It turned out that he was one of my neighbors from across the way—the one with the curious cat in the window and the colorful prayer flags adorning the window. I’d often passed by his apartment window, but had never made eye contact or said hello. His father had joined him for the moon gazing, and it turns out that he lived just a block away. Peering through the telescope lens was spectacular—I could see the dark grooves of the moon’s face; the border where scarlet limned to garnet and then to carmine. The passage of light. Of time. Of orbits.
I drank from a flask of homebrewed whiskey and we chatted about why the moon had taken on its reddish hue, Norwegians in the Seattle area, and our Wallingford neighborhood. It was the first time I’d chatted with any of our neighbors for longer than a quick greeting in passing.
“Come look at the moon!” the pair beckoned to anyone who walked past. A young couple stopped. Another neighbor walking her dog stopped, too.
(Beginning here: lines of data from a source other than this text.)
/-- FREEZE_OP_DONE (R40, R623, R636): the VERIFY of an operation ends; none does before the stack is relocked and retrained. -/
def execFreezeOpDone (k : Cluster) (verifyOk : Bool) (s : State) : Res :=
  match tget none s.frzOps k.val with
  | none => .next s
  | some o =>
    if !s.wakeable k || !s.cccUp k then .next s else
    let s : State := { s.wr F.RAS_FRZCTL.BUSY 0 k with frzOps := tset none s.frzOps k.val none }
    if !verifyOk || (s.pc k o.pc).st != .frozen then .next (s.wr F.RAS_FRZCTL.RESULT 4 k)
    else
      let s := (s.wr F.RAS_FRZCTL.RESULT 0 k).thawPc k o.pc
      let l := s.lpcOf k o.pc
      .next ((onlyIf (o.op == 2 && s.migCheck k == 0 && l != 0xFF) (s.beginMigration k l 2) s).startWanted k)

/-- FREEZE_AUTO_DECISION (R809): CCCk chooses RETIRE_COPY for a PC the freeze made permanent while a spare is free and no
migration is active, else THAW. -/
def execFreezeAutoDecision (k : Cluster) (p : PcIx) (parityOk : Bool) (s : State) : Res :=
  match (s.pc k p).freeze with
  | none => .next s
  | some z =>
    if z.chosen || s.bit F.RAS_FRZCTL.BUSY k || !s.cccUp k then .next s else
    let perm := s.migWant.any fun w => w.1 == k.val && w.2.1 == p.val
    let op := if perm && s.migCheck k == 0 then 2 else 1
    let s : State := onlyIf (op == 2) { s with migWant := s.migWant.filter fun w => !(w.1 == k.val && w.2.1 == p.val) } s
    .next ((s.frzWrite k p op parityOk true).audit 2 (3 + k.val) 0 (frzOff k) (s.reg .RAS_FRZCTL k).toNat (op * 2 ^ 26 + p.val))

/-! ### Migration (R636 to R645) -/

/-- START (R636, R652): PF0 writes RAS_MIGCTLk with OP = START. -/
def execStart (k : Cluster) (lpc : PcIx) (s : State) : Res := s.orWait (.start k lpc) fun s =>
  if s.inBoot then .next s
  else if s.bit F.RAS_MIGCTL.BUSY k then .next (s.migBusy (Origin.fn 0) k)
  else
    let old := (s.reg .RAS_MIGCTL k).toNat
    let s := (s.wr F.RAS_MIGCTL.LPC lpc k).auditWrite (0x2C03000 + 0x10 * k.val) old (2 ^ 28 + lpc.val * 2 ^ 16)
    if !s.bit F.CLU_PCMAP.VALID k lpc then .next (s.wr F.RAS_MIGCTL.RESULT 5 k)
    else if (s.freeSpares k).isEmpty then .next (s.wr F.RAS_MIGCTL.RESULT 2 k)
    else .next ((s.wr F.RAS_MIGCTL.RESULT 0 k).beginMigration k lpc 3)

/-- The group within its PC of a location (the inverse of R80). -/
def State.groupIn (s : State) (l : Loc) : Nat :=
  (l.row * s.rd F.PLOT_STACKGEOM.SIDS l.k + l.sid) * 64 + (l.bank ^^^ (l.row % 16) ^^^ (l.row >>> 4 % 16)) * 4 + l.col / 4

/-- A location lies in chunk `c` of PC `p` of cluster `k`. -/
def State.inChunk (s : State) (k p c : Nat) (l : Loc) : Bool := l.k == k && l.pc == p && s.groupIn l >>> 8 == c

/-- A request header of the maintenance requester for the line at `pa`. -/
def State.maintFlight (s : State) (pa : Nat) (l : Loc) : Flight :=
  { s.mkFlight l.k 39 0 none (.block 0) ⟨mkHdr opRD 1 0 0 0 false pa 0 0 0 0, [], 0⟩ with loc := l }

/-- The records, counters and history event of a line whose decode corrected `n` symbols, after `tries` failed ones. -/
def State.corrected (s : State) (f : Flight) (l : Loc) (pa origin n tries fmt : Nat) : State :=
  let s := onlyIf (decide (0 < n))
    (((s.incRc F.RAS_CNT.CORR l.k).pmuPc l.k l.pc 13 1).lineRecord f l pa sevCorrected 0x01 origin (n + 64) rCORR fmt []) s
  let s := onlyIf (decide (0 < tries))
    ((s.incRc F.RAS_CNT.RETRY_OK l.k).lineRecord f l pa sevCorrected 0x02 origin (tries * 16 + 64) rCORR fmt []) s
  onlyIf (decide (2 ≤ n)) (s.event 0 l.k (rowKey l) l.row) s

/-- The record, counter and history event of an uncorrectable line. -/
def State.uncorrectable (s : State) (f : Flight) (l : Loc) (pa origin : Nat) (e : ReadErr) : State :=
  let s := ((s.incRc F.RAS_CNT.UNCORR l.k).pmuPc l.k l.pc 14 1).lineRecord f l pa sevRecoverable 0x03 origin (2 * 16) rPOISONED 0
    (rsSyndrome (errPattern e))
  s.event 0 l.k (rowKey l) l.row

/-- Copies one line of the chunk under migration from its source location to the target PC (R638): the youngest queued write
of the line, or the stored line through the outer decoder with the errors it meets. -/
def State.copyLine (s : State) (l : Loc) (tgt : Nat) (es : List ReadErr) : State :=
  let (plot, pa) := s.whose l
  let t : Loc := { l with pc := tgt }
  let f := s.maintFlight pa l
  match (s.live l.k l.pc).youngest l with
  | some w =>
    let v := if w.poison then s.poisonLine w.slot w.epoch else s.encLine w.slot w.epoch w.fmt w.data
    s.putLine t plot pa v
  | none =>
    let stored := s.lineAt l plot pa
    let copy (s : State) (ln : Line) : State :=
      s.putLine t plot pa (if ln.poisoned then ln else { ln with md := mdOf false ln.e 1 })
    if es.isEmpty then
      let have_ := s.lineAt t plot pa
      if have_.data == stored.data && have_.key == stored.key && have_.kc == stored.kc && have_.e == stored.e then s else copy s stored
    else match s.decodeTries stored es 0 2 with
      | ((.fail, _, e), s) => (s.uncorrectable f l pa 2 e).putLine t plot pa (s.poisonLine f.slot f.epoch)
      | ((.line ln n, tries, _), s) => copy (s.corrected f l pa 2 n tries ln.fmt) ln

/-- The ACTs of copying a chunk: each of its 1,024 lines is read at the source and written at the target, one at a time (R222, R226, R638). -/
def State.chunkActs (s : State) (k p wm : Nat) : State :=
  (List.range 64).foldl (fun s r => let l := s.locIn k p (wm * 256 + 4 * r) 0
    (List.range 16).foldl (fun s _ => s.onAct k p l.sid l.bank l.row 39) s) s

/-- Chunk WATERMARK is copied (R638): every line listed at the source, queued there, or met with an error. -/
def State.copyChunk (s : State) (k : Nat) (errs : List (Fin 1024 × ReadErr)) : State :=
  let lpc := s.rd F.CLU_MIG.LPC k
  let src := s.phys k lpc
  let tgt := s.rd F.CLU_MIG.TARGET k
  let wm := s.rd F.CLU_MIG.WATERMARK k
  let listed := (s.mem.map fun e => Loc.ofKey e.1).filter (s.inChunk k src wm)
  let s := (s.chunkActs k src wm).chunkActs k tgt wm
  let queued := ((s.live k src).wq.map (·.loc)).filter (s.inChunk k src wm)
  let met := errs.map fun e => s.locIn k src (wm * 256 + e.1.val / 4) (e.1.val % 4)
  ((listed ++ queued ++ met).dedup).foldl (fun s l =>
    s.copyLine l tgt ((errs.filter fun e => s.locIn k src (wm * 256 + e.1.val / 4) (e.1.val % 4) == l).map (·.2))) s

/-- The migration journal's record (R641). -/
def State.migRecord (s : State) (k rseq wm reason : Nat) : LineData :=
  let b (v n : Nat) := leBytes (BitVec.ofNat (8 * n) v) n
  let lpc := s.rd F.CLU_MIG.LPC k
  let body := b 0x4D494731 4 ++ b rseq 4 ++ b k 1 ++ b lpc 1 ++ b (s.phys k lpc) 1 ++ b (s.rd F.CLU_MIG.TARGET k) 1 ++ b wm 2 ++
    b reason 1 ++ b 0 9 ++ b s.now 8 ++ b 0 28
  lineOf (body ++ leBytes (crc32c body) 4)

/-- Writes both copies of the migration journal (R640, R641). -/
def State.migJournal (s : State) (k wm : Nat) : State :=
  match tget none s.migs k with
  | none => s
  | some m =>
    let n := (tget 0 s.migSeq k + 1) % 2 ^ 32
    let d := s.migRecord k n wm m.reason
    let base := 0xFFD <<< 28 + k * 0x1000
    let s := (s.blockWrite base d).blockWrite (base + 0x100) d
    { s with migSeq := tset 0 s.migSeq k n }

/-- Chunks of 64 KiB of a PC of cluster `k`: PC_UNITS times 4,096. -/
def State.chunks (s : State) (k : Nat) : Nat := s.rd F.PLOT_STACKGEOM.PC_UNITS k * 4096

/-- A chunk of the cluster's migration can commit now: CCCk runs (R706), both PCs may issue ACTs (R206) and neither is in a window, in
which copying pauses (R218), and no write of it is queued at the target. -/
def State.chunkReady (s : State) (k : Nat) : Bool :=
  let src := s.phys k (s.rd F.CLU_MIG.LPC k)
  let tgt := s.rd F.CLU_MIG.TARGET k
  s.bit F.CLU_MIG.ACTIVE k && s.cccUp k && s.mayAct k src && s.mayAct k tgt && (s.pc k src).st != .training && (s.pc k tgt).st != .training &&
    !((s.live k tgt).wq.any fun w => s.inChunk k tgt (s.rd F.CLU_MIG.WATERMARK k) w.loc)

/-- MIG_CHUNK_COMMIT (R87, R638, R640, R641): the chunk is copied, the journal written, and WATERMARK advances. -/
def execMigChunkCommit (k : Cluster) (errs : List (Fin 1024 × ReadErr)) (s : State) : Res :=
  let wm := s.rd F.CLU_MIG.WATERMARK k
  .next (onlyIf (s.chunkReady k && decide (wm + 1 < s.chunks k))
    (((s.copyChunk k errs).migJournal k (wm + 1)).wr F.CLU_MIG.WATERMARK (wm + 1) k) s)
When I went inside, the red disc, that unearthly blemish, had begun to slide away from the implacable, shining face of the moon. The night remained cold and crisp. Father and son had packed it in, resolving to meet each other at an Orangetheory spin class the next morning, early. We said farewell, but now when I pass by the neighbor’s window, I wave.
Only connect.
Sometimes we meet people because of a celestial event.
Sometimes we are neighbors.
Sometimes we are nothing but humans, in thrall to the heavens, to the earth, to the atoms of our cells and the flecks of dew in another’s eyelash.
Sometimes we are quiet.
We look up.
The border dissolves.
That’s all.
Look up.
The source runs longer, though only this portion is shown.